Tra la conferenza di Yalta e la fine della guerra in Europa trascorsero 3 mesi. Il 16 aprile gli eserciti
alleati, dopo aver forzato il Reno, si incontrarono con le avanguardie sovietiche; il 28 Mussolini
venne fucilato dai partigiani Italiani ed il 30 aprile Hitler si suicidò nel bunker della Cancelleria,
con i Russi già impadronitisi di Berlino. L’8 e il 9 maggio, il generale tedesco Jodl firmò l’atto di
resa rispettivamente con gli alleati occidentali e con i sovietici.

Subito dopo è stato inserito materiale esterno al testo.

-- ==== Sys2Proof/Tests/Slice0.lean ====
section
/-! SUPPORT. The model's own tests: the refusals of WellFormed, decoding of words written out from R56 and R61, the
vectors of 95_test_vectors.md ("section" below is a section of that file), and for each statement with hypotheses a
concrete input that meets them. -/

namespace Sys2Proof.Tests

open Sys2Proof Sys2Proof.Machine

/-! ## Helpers -/

/-- The default build with the key `k` loaded. -/
def loaded (k : BitVec 10) : State :=
  { State.reset with engine := { State.reset.engine with cipher := some (instanceOf paramsStdSet k) } }

/-- The default build after a first fault with code `c`. -/
def faulted (c : BitVec 4) : State :=
  { State.reset with engine := { State.reset.engine with err := c } }

/-- `PARAMS_LEG` (section 4.2). -/
def paramsLegSet : ParamSet :=
  { paramsStdSet with
    p10 := [1, 1, 2, 3, 5, 5, 7, 8, 9, 9], p8 := [1, 2, 3, 4, 5, 6, 7, 7], p4 := [1, 1, 2, 2] }

/-- `PARAMS_LEG` as a set an engine can be built with. -/
def paramsLeg : Params := ⟨paramsLegSet, by decide⟩

/-- `PARAMS_STD` with another `IP` (section 4.1). -/
def withIp (ip : List Nat) : ParamSet := { paramsStdSet with ip := ip }

/-- The next state of an outcome, if it is one. -/
def nextOf (o : Host.Outcome State Fault Refusal) : Option State :=
  match o with
  | .next t => some t
  | .fault _ => none
  | .refused _ => none

/-- The responses after one instruction. -/
def answer (i : Instr) (s : State) : Option (List Word) := (nextOf (exec i s)).map State.responses

/-- `KV`, `ERR` and the subkeys after one instruction. -/
def keyState (i : Instr) (s : State) : Option (Bool × BitVec 4 × Option (BitVec 8 × BitVec 8)) :=
  (nextOf (exec i s)).map (fun t => (t.engine.kv, t.engine.err, t.engine.cipher.map (fun c => (c.k1, c.k2))))

/-- The text a call that has just ended returned, as code points; nothing when it failed. -/
def returnedText (o : Host.Outcome State Fault Refusal) : Option (List Nat × TextStatus) :=
  (nextOf o).bind (fun t => t.texts.getLast?.map (fun c => (c.out.map blockChar, c.status)))

/-! ## WellFormed refuses (R62, R63, R141) -/

theorem test_wf_refuses_kx : (Instr.ldkey 1 0x053).wellFormed = false := by decide
theorem test_wf_refuses_kx_high : (Instr.ldkey 2 0).wellFormed = false := by decide
theorem test_wf_refuses_bx_enc : (Instr.enc 8 0).wellFormed = false := by decide
theorem test_wf_refuses_bx_dec : (Instr.dec 1 0).wellFormed = false := by decide
theorem test_wf_refuses_arg_stat : (Instr.stat 1).wellFormed = false := by decide
theorem test_wf_refuses_arg_clr : (Instr.clr 0x800).wellFormed = false := by decide
theorem test_wf_refuses_illegal0 : (Instr.illegal0 0).wellFormed = false := by decide
theorem test_wf_refuses_illegal67 : (Instr.illegal67 0).wellFormed = false := by decide
theorem test_wf_refuses_illegal8F : (Instr.illegal8F 0).wellFormed = false := by decide
theorem test_wf_refuses_wide_enctext : (Instr.enctext [0x48, 0x100]).wellFormed = false := by decide
theorem test_wf_refuses_wide_dectext : (Instr.dectext [0x100]).wellFormed = false := by decide
theorem test_wf_admits : (Instr.ldkey 0 0x3FF).wellFormed = true ∧ (Instr.enc 0 0xFF).wellFormed = true ∧
    (Instr.dec 0 0).wellFormed = true ∧ (Instr.stat 0).wellFormed = true ∧ (Instr.clr 0).wellFormed = true ∧
    (Instr.enctext []).wellFormed = true ∧ (Instr.dectext [255]).wellFormed = true := by decide
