-- ==== Sys2Proof/Config.lean ====
section
/-! DEFINITION. Durations the spec fixes. The model reads no free value. -/

namespace Sys2Proof.Config

/-- One period of the 7.3728 MHz reference clock, in the model's time unit. The unit is 1/25 of that period, in which
100 µs, the quantum and every bit time are whole (log entry 4, DESIGN CHOICE). -/
def refPeriod : Nat := 25

/-- 100 µs, the unit of the reply timeout and the join window (R63, R75): 18,432 units of 1/184.32 µs. -/
def unit100us : Nat := 18432

/-- The quantum, 10 ms (R46, R114). -/
def quantum : Nat := 1843200

/-- One nominal bit time at a divisor (R72): 16 × divisor reference periods. -/
def bitTime (divisor : Nat) : Nat := 16 * divisor * refPeriod

end Sys2Proof.Config
end

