/-- The line state and the Current Exchange agree (R79 to R81), the receiver hunts in IDLE, GUARD and FAULT alone (R67),
and a RETIRING record that is not waiting for its dismissal is held, and keeps no buffer but a carried one (R19, R22). -/
abbrev State.ExchangeOk (s : State) : Prop :=
  (match s.trunk.line, s.trunk.current with
    | .off, none | .idle, none | .fault, none => true
    | .guard, some x => x.target.isNone && x.sentNS.isNone && x.outbound.isNone && x.reserved.isNone
    | .sending, some x => s.targetOk x
    | .awaiting, some x => s.targetOk x && decide (x.kind ≠ .dismiss)
    | _, _ => false) = true
  ∧ ((match s.trunk.line with
    | .off | .sending | .awaiting => decide (s.trunk.hunt = Hunt.start)
    | .idle | .guard | .fault => true) = true)
  ∧ ∀ i, (s.record i).all (fun r => r.state != .retiring
      || ((r.dismissPending == some true || s.holds i) && (r.outq == (s.carried i).toList))) = true

/-- Each buffer is in one place, and each list of buffers holds exactly the buffers in its place (R156, R157, R159 to
R161). -/
abbrev State.BuffersOk (s : State) : Prop :=
  (s.pool.free.Nodup ∧ ∀ b, b ∈ s.pool.free ↔ (s.buffer b).place = .free)
  ∧ (∀ i, (s.record i).all (fun r => decide r.outq.Nodup) = true)
  ∧ (∀ i b, s.recordIs i (fun r => decide (b ∈ r.outq)) = true ↔ (s.buffer b).place = .queued i)
  ∧ (s.port0.deliveryQueue ++ s.port1.deliveryQueue).Nodup
  ∧ (∀ b, b ∈ s.port0.deliveryQueue ++ s.port1.deliveryQueue ↔
      (match (s.buffer b).place with
        | .delivered _ _ => true
        | .free | .held _ | .queued _ | .reserved => false) = true)
  ∧ (∀ b, (s.trunk.current.any fun x => x.reserved == some b) = true ↔ (s.buffer b).place = .reserved)
  ∧ (∀ b, (s.buffer b).length ≤ 120)

/-- A channel is EXECUTING between events only while it drains, and a drain ends with its exchange's guard (R106, R109,
R191). -/
abbrev State.DrainOk (s : State) : Prop :=
  (match s.trunk.drain with
    | none => decide (s.port0.state ≠ .executing ∧ s.port1.state ≠ .executing)
    | some d =>
      decide ((s.port d.channel).state = .executing ∧ (s.port (otherChannel d.channel)).state ≠ .executing)
        && (match s.trunk.line with
          | .sending | .awaiting | .guard => true
          | .off | .idle | .fault => false)) = true

/-- The sound states: every one the part can reach is among them. -/
abbrev State.Sound (s : State) : Prop :=
  Memory.wf s.pool.mem = true ∧ s.SettingsOk ∧ s.RecordsOk ∧ s.RegistryOk ∧ s.ExchangeOk ∧ s.BuffersOk ∧ s.DrainOk

end Machine

end Sys2Proof
end

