/-- CLOCK_LOSS acts with the EXTERNAL source alone (log entry 3 for INTERNAL). It cuts a transmission short: a miss by
timeout for POLL, DATA and ADMIT, as REPLY_TIMEOUT makes it; the guard at once for INVITE; sent in full for DISMISS.
It truncates a reception: FORMAT counts, the payload of a DATA taken so far stays in the reserved buffer, and the
reply is a miss; in a join window the window goes on, or ends if it has expired meanwhile. The bytes carried are those
that had arrived; bytes of a reception that had ended are judged as they are (log entry 22). It drops a stray frame in
progress. Else it changes nothing (log entry 3). -/
def Obligations.ClockLossEffect : Prop :=
  ∀ (s : State) (bytes : List Byte), s.resetIn = false →
    let lost := s.trunk.config.clock = .external
    let n := s.trunk.counters
    let length := (bytes.getD 5 0).toNat
    let truncated := bytes.length < 2
      ∨ bytes.take 2 = [0x5A, 0xC3] ∧ (bytes.length < 6 ∨ length ≤ 120 ∧ bytes.length < 8 + length)
    (¬ lost → exec (.clockLoss bytes) s = .next s)
    ∧ (s.trunk.line = .off ∨ s.trunk.line = .awaiting ∧ s.trunk.receiving = false →
      exec (.clockLoss bytes) s = .next s)
    ∧ (lost → s.trunk.line = .idle ∨ s.trunk.line = .guard ∨ s.trunk.line = .fault →
      exec (.clockLoss bytes) s = .next
        (match s.trunk.hunt with
          | .seeking _ => s
          | .header _ _ | .discarding _ => { s with trunk := { s.trunk with hunt := .seeking 0xFFFF } }))
    ∧ ∀ x, lost → s.trunk.current = some x →
      (s.trunk.line = .sending →
        (x.kind = .poll ∨ x.kind = .data ∨ x.kind = .admitExchange → x.target.isSome = true →
          ∃ u, exec .replyTimeout { s with trunk := { s.trunk with line := .awaiting, receiving := false } } = .next u
            ∧ exec (.clockLoss bytes) s = .next u)
        ∧ (x.kind = .invite → exec (.clockLoss bytes) s = .next s.toGuard)
        ∧ (x.kind = .dismiss → exec (.clockLoss bytes) s = exec .dismissSent s))
      ∧ (s.trunk.line = .awaiting → s.trunk.receiving = true →
        (truncated → x.kind = .poll ∨ x.kind = .data ∨ x.kind = .admitExchange → x.target.isSome = true →
          Memory.wf s.pool.mem = true →
          ∃ mem u,
            (match x.reserved with
              | some b => Wrote s.pool.mem mem (128 * b.val)
                  (if 6 ≤ bytes.length ∧ (bytes.getD 3 0).toNat / 16 = 9 then (bytes.drop 6).take length else [])
              | none => mem = s.pool.mem)
            ∧ exec .replyTimeout
                { s with pool := { s.pool with mem := mem }, trunk := { s.trunk with receiving := false } } = .next u
            ∧ exec (.clockLoss bytes) s = .next { u with trunk := { u.trunk with
                counters := { n with format := min 65535 (n.format + 1) } } })
        ∧ (truncated → x.kind = .invite →
          let s1 : State := { s with trunk := { s.trunk with
            counters := { n with format := min 65535 (n.format + 1) } } }
          exec (.clockLoss bytes) s = .next
            (if s.trunk.replyTimer = some 0 then
              State.toGuard { s1 with adm := { s.adm with candidates := s.adm.candidates.filterMap fun c =>
                if s.adm.lapseLimit ≤ c.lapse + 1 then none else some { c with lapse := c.lapse + 1 } } }
            else { s1 with trunk := { s1.trunk with receiving := false } }))
        ∧ (¬ truncated → x.kind = .poll ∨ x.kind = .data ∨ x.kind = .admitExchange →
          exec (.clockLoss bytes) s = exec (.replyReceived bytes) s)
        ∧ (¬ truncated → x.kind = .invite → exec (.clockLoss bytes) s = exec (.joinFrame bytes) s))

19.9 – La fine della guerra nel Pacifico
Dopo la sconfitta nella battaglia navale delle isole Midway, i giapponesi persero la superiorità
navale di cui avevano precedentemente disposto. L’iniziativa passò da quel momento nelle mani
degli americani, sviluppandosi nella cosiddetta strategia dei “balzi del ranocchio”. I giapponesi non
rimasero però inattivi sul fronte terrestre: nel marzo 1944 un’armata nipponica, partendo dalla
Birmania, sferrò un’offensiva in direzione dell’India. L’esercito faceva affidamento
sull’insurrezione della popolazione indiana, che però non ci fu e causò in questo modo il fallimento
del tentativo. Diversamente andarono le cose sul fronte cinese, dove le truppe giapponesi passarono
all’azione nell’aprile, conseguendo notevoli successi e riuscendo a impadronirsi della base
americana di Henyang. La guerra nel Pacifico sembrava dunque destinata a perdurare a lungo. Con
ciò si spiegano le pressioni esercitate sull’URSS da parte anglo-americana, affinché anche Stalin
dichiarasse guerra al Giappone.
Il 9 ed il 10 marzo, due ondate di bombardamenti su Tokio causarono più di 80'000 morti. Il 26
luglio, al Giappone venne presentato un ultimatum congiunto cino-anglo-americano: le pressioni dei
militari, però, non permisero che l’orientamento favorevole all’accettazione del governo Suzuki
venisse reso pubblico. Il silenzio venne interpretato dagli alleati come un diniego e con ciò
proseguirono le operazioni militari. L’elaborazione dell’ultimatum venne conclusa in un momento
in cui Truman, il nuovo presidente americano succeduto a Roosevelt, era stato informato che la
sperimentazione della prima bomba atomica effettuata ad Alamogordo il 19 luglio era riuscita.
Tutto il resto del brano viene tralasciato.